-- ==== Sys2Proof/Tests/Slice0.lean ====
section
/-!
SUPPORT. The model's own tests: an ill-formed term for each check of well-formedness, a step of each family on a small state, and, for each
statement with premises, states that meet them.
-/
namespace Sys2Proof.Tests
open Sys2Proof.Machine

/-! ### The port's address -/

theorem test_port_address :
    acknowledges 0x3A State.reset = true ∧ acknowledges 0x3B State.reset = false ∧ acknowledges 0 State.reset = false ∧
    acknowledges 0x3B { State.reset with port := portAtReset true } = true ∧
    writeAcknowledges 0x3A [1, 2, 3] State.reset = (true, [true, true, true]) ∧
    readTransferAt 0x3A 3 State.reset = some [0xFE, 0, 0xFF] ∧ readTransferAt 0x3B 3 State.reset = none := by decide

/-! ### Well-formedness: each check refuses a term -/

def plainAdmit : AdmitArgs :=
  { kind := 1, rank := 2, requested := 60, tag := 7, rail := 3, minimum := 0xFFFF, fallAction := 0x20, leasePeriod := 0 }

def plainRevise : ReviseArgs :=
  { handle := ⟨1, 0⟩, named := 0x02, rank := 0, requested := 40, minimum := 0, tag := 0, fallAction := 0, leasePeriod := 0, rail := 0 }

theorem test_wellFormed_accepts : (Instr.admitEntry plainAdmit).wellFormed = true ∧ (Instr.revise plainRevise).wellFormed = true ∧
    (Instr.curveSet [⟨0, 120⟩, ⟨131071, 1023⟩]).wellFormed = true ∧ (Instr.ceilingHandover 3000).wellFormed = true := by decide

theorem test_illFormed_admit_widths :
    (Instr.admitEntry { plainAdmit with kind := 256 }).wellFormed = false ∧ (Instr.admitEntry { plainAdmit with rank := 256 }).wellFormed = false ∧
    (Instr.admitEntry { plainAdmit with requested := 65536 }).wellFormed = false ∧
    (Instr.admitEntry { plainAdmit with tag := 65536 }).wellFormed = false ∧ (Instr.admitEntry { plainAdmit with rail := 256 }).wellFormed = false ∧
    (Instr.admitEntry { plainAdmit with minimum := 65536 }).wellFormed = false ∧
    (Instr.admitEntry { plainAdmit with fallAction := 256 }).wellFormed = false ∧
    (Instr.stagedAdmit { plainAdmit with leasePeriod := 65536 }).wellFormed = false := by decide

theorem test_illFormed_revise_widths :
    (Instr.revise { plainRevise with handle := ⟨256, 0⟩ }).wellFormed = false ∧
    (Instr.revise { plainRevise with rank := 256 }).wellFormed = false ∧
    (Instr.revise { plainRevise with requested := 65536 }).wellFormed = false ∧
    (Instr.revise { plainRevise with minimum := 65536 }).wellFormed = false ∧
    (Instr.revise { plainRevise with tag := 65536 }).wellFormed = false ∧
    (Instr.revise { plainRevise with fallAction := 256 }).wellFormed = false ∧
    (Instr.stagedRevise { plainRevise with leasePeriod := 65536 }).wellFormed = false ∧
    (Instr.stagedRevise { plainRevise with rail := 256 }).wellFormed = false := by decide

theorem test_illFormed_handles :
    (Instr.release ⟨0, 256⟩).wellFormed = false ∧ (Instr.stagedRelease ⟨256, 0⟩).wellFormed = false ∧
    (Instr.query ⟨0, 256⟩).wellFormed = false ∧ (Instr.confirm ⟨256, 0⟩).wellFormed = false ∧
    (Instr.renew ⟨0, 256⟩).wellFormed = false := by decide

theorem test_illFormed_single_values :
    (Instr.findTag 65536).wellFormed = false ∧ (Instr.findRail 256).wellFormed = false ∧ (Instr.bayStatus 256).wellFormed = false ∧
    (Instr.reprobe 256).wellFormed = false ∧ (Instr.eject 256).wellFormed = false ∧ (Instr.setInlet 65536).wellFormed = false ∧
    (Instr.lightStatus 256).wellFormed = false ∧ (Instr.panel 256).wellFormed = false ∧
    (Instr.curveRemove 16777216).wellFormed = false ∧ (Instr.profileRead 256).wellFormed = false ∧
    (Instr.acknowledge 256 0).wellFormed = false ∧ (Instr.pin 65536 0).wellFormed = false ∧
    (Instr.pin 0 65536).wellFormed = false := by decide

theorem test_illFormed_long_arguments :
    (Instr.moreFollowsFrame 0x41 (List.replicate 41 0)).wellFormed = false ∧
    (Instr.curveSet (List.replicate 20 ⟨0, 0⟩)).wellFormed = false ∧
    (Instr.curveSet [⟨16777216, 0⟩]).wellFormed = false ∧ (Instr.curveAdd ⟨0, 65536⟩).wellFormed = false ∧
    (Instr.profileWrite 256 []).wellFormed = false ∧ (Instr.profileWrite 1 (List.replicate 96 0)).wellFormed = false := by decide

• Exercise prompt: Exactly how many lines in the records above hold the string "curveSet"? Reply with that number only.

• Task response: 3